I know this may be a stretch, and everyone wants help they can depend on for all snow events not just lake effect. But I'm gonna roll the dice and maybe by chance there's someone in NE Ohio that needs help with lake effect. 
I already have a contract in Columbus OH with Brickman, yet all we've seen in the way of snow is a dusting. All the while our friends to the north get to have all of the fun with a beautiful stream of lake effect snow. So if there is anyone that would be willing to throw a Columbus dog a bone I'm your man!


----------



## kthhayes

Same here in Cincinnati, I have been thinking about heading north to some of the deeper stuff. We work for Brickman/Groundmasters and have plowed for them over the last 6 years. I guess that I am just a junkie for the powder, snow that is.lol I just picked up a 01 Ram with a Blizzard 810 and am itching to work it. Like I said, I am under contract to Brickman, but if somone is interested in help when we are dry and you are burried I would be interested in a roadtrip... [email protected] Yes i am insured.lol


----------



## skidoo08

I'm north of Indianapolis and itching to do the same. I am undercontract with Hittles here but have not even hooked my plow up yet. If anybody needs help anywhere I will travel if there is work. I am laid off till April so I have time. Let me know if I can help.


----------



## oilcan

i think we all need to move ! lol ! same here . do some work for /through brickman . just don't snow enough for me . looking to travel ! maybe they can hire all of us together so we too can make a little $$$$


----------



## skidoo08

I have some other feelers out there. If I come across something I will let you guys know, maybe we can travel together or share hotel rooms or something to keep the cost down and the profit higher.


----------



## kthhayes

sounds great!!!


----------



## oilcan

i'm in boys !!! :yow!:


----------



## kthhayes

Seems so delightfully draconian, "blades for hire" ha ha!!!


----------



## oilcan

i say we all load up and head to the dakotas ! them boys get the **** all the time !!!


----------



## kthhayes

How about Vail. lol Love to get in some skiing. hehehe Think the wife would kill me though


----------



## skidoo08

I think there is a Brickman in Cadillac Michigan. Do you guys have an in with them being your contracted in Ohio?...They have been getting dumped on this year. It might be worth asking about.


----------



## kthhayes

Best thing to do is just call them, but down here they want only primary subs, ppl who come when they call and have no other commitments. Try them anyway. Might be a bit far for me, I was thinking more of Akron Cleveland and Stow areas...


----------



## Mid-Ohio Scaper

kthhayes;691634 said:


> Best thing to do is just call them, but down here they want only primary subs, ppl who come when they call and have no other commitments. Try them anyway. Might be a bit far for me, I was thinking more of Akron Cleveland and Stow areas...


Ain't that the truth!

Hell, I'd head to that state up north or anywhere (they're nation wide ya know) and plow through Brickman. The thing about that is they want you available and ready for anything that might happen where you've already got contracted properties. So they're nun to helpful when it comes to sending local help out of town.

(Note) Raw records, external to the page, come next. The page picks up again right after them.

/-- Write bytes 0x41 to 0x7F of a status area, then 0x01 to byte 0x40; true when it was written (R458). -/
def Mach.putArea (m : Mach) (p blk : Nat) (area : List Nat) : Mach × Bool :=
  let (m, _, e) := m.whoWrite (m.partWho p) (blk + 0x41) area
  if e.isSome then (m.subFail p blk (area.headD 0), false)
  else
    let (m, _, e) := m.whoWrite (m.partWho p) (blk + 0x40) [1]
    if e.isSome then (m.subFail p blk (area.headD 0), false) else (m, true)

/-- The area of a halt, a clear or a refusal (Table 16.6). -/
def Mach.shortArea (m : Mach) (status tag detail : Nat) : List Nat :=
  [status, 0, 0] ++ toBytes 4 tag ++ List.replicate 18 0 ++ [detail, 0] ++ toBytes 4 0 ++ toBytes 8 0 ++ toBytes 8 m.tod ++ List.replicate 16 0

/-- A record of kind 0x07 for the descriptor's Rill. -/
def Mach.chanRecord (m : Mach) (s tag status dev : Nat) : Mach :=
  match (m.desc s).bind (·.rill) with
  | some r => m.stage 4 ⟨r, 7, m.tod, [(0x10, 4, s), (0x14, 4, tag), (0x18, 1, status), (0x19, 1, dev)], 3 + (m.cpOf s).getD (s % 16), true, false⟩
  | none => m

/-- What follows a written status area: the doorbell, then the record where the block asks for one. -/
def Mach.chanTell (m : Mach) (s tag status dev : Nat) (note : Bool) : Mach :=
  let m := match (m.desc s).bind (·.src) with
    | some src => m.ring src
    | none => m
  if note then m.chanRecord s tag status dev else m

/-- A halt or clear ends. -/
def Mach.fnDone (m : Mach) (s : Nat) (b : FnBlk) (status : Nat) : Mach :=
  let (m, ok) := m.putArea b.part b.blk (m.shortArea status b.tag 0)
  if ok then m.chanTell s b.tag status 0 b.note else m

def Mach.haltDone (m : Mach) (s status : Nat) : Mach :=
  match (m.sub s).halt with
  | some b => (m.setSub s { m.sub s with halt := none }).fnDone s b status
  | none => m

def Mach.clearDone (m : Mach) (s : Nat) : Mach :=
  match (m.sub s).clear with
  | some b => (m.setSub s { m.sub s with clear := none, clrPath := none }).fnDone s b 0
  | none => m

/-- The status area of a start (Table 16.6). -/
def Mach.startArea (m : Mach) (x : ChOp) : List Nat :=
  let sense := if x.fin = 1 then x.sense.take 16 else []
  [x.fin, x.dev, x.path] ++ toBytes 4 x.tag ++ toBytes 8 (if x.fin = 9 ∨ x.fin = 10 then x.where_ else x.next) ++ toBytes 4 x.resid ++ toBytes 4 x.ended
    ++ toBytes 2 x.redrv ++ [x.detail, sense.length] ++ toBytes 4 0 ++ toBytes 8 x.xid ++ toBytes 8 m.tod ++ padTo 16 sense

/-- A start ends: its status area is written, it is counted, its doorbell rung and its record made (R458, R468). -/
def Mach.startDone (m : Mach) (x : ChOp) : Mach :=
  let (m, ok) := m.putArea x.part x.blk (m.startArea x)
  let m := if x.fin ≤ 3 then m.count (R.chan_p_cnt_done x.part) else m.count (R.chan_p_cnt_err x.part)
  let m := if x.fin = 4 then m.count R.chan_cnt1_pxdone else m
  if ok then m.chanTell x.scid x.tag x.fin x.dev (bit x.flags 3) else m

If anyone does come across anything please keep us posted!!!!!!!!!!!!!!!!!!!!!!!!!:salute:


----------



## oilcan

we need snow !!!!!!! :redbounce


----------



## kthhayes

Got my info out to some of the brickman offices in Cleaveland and greater Detroit area, might work but no info as of yet.


----------



## Brian Young

Have plow will travel,lol


----------



## Mid-Ohio Scaper

kthhayes;694237 said:


> Got my info out to some of the brickman offices in Cleaveland and greater Detroit area, might work but no info as of yet.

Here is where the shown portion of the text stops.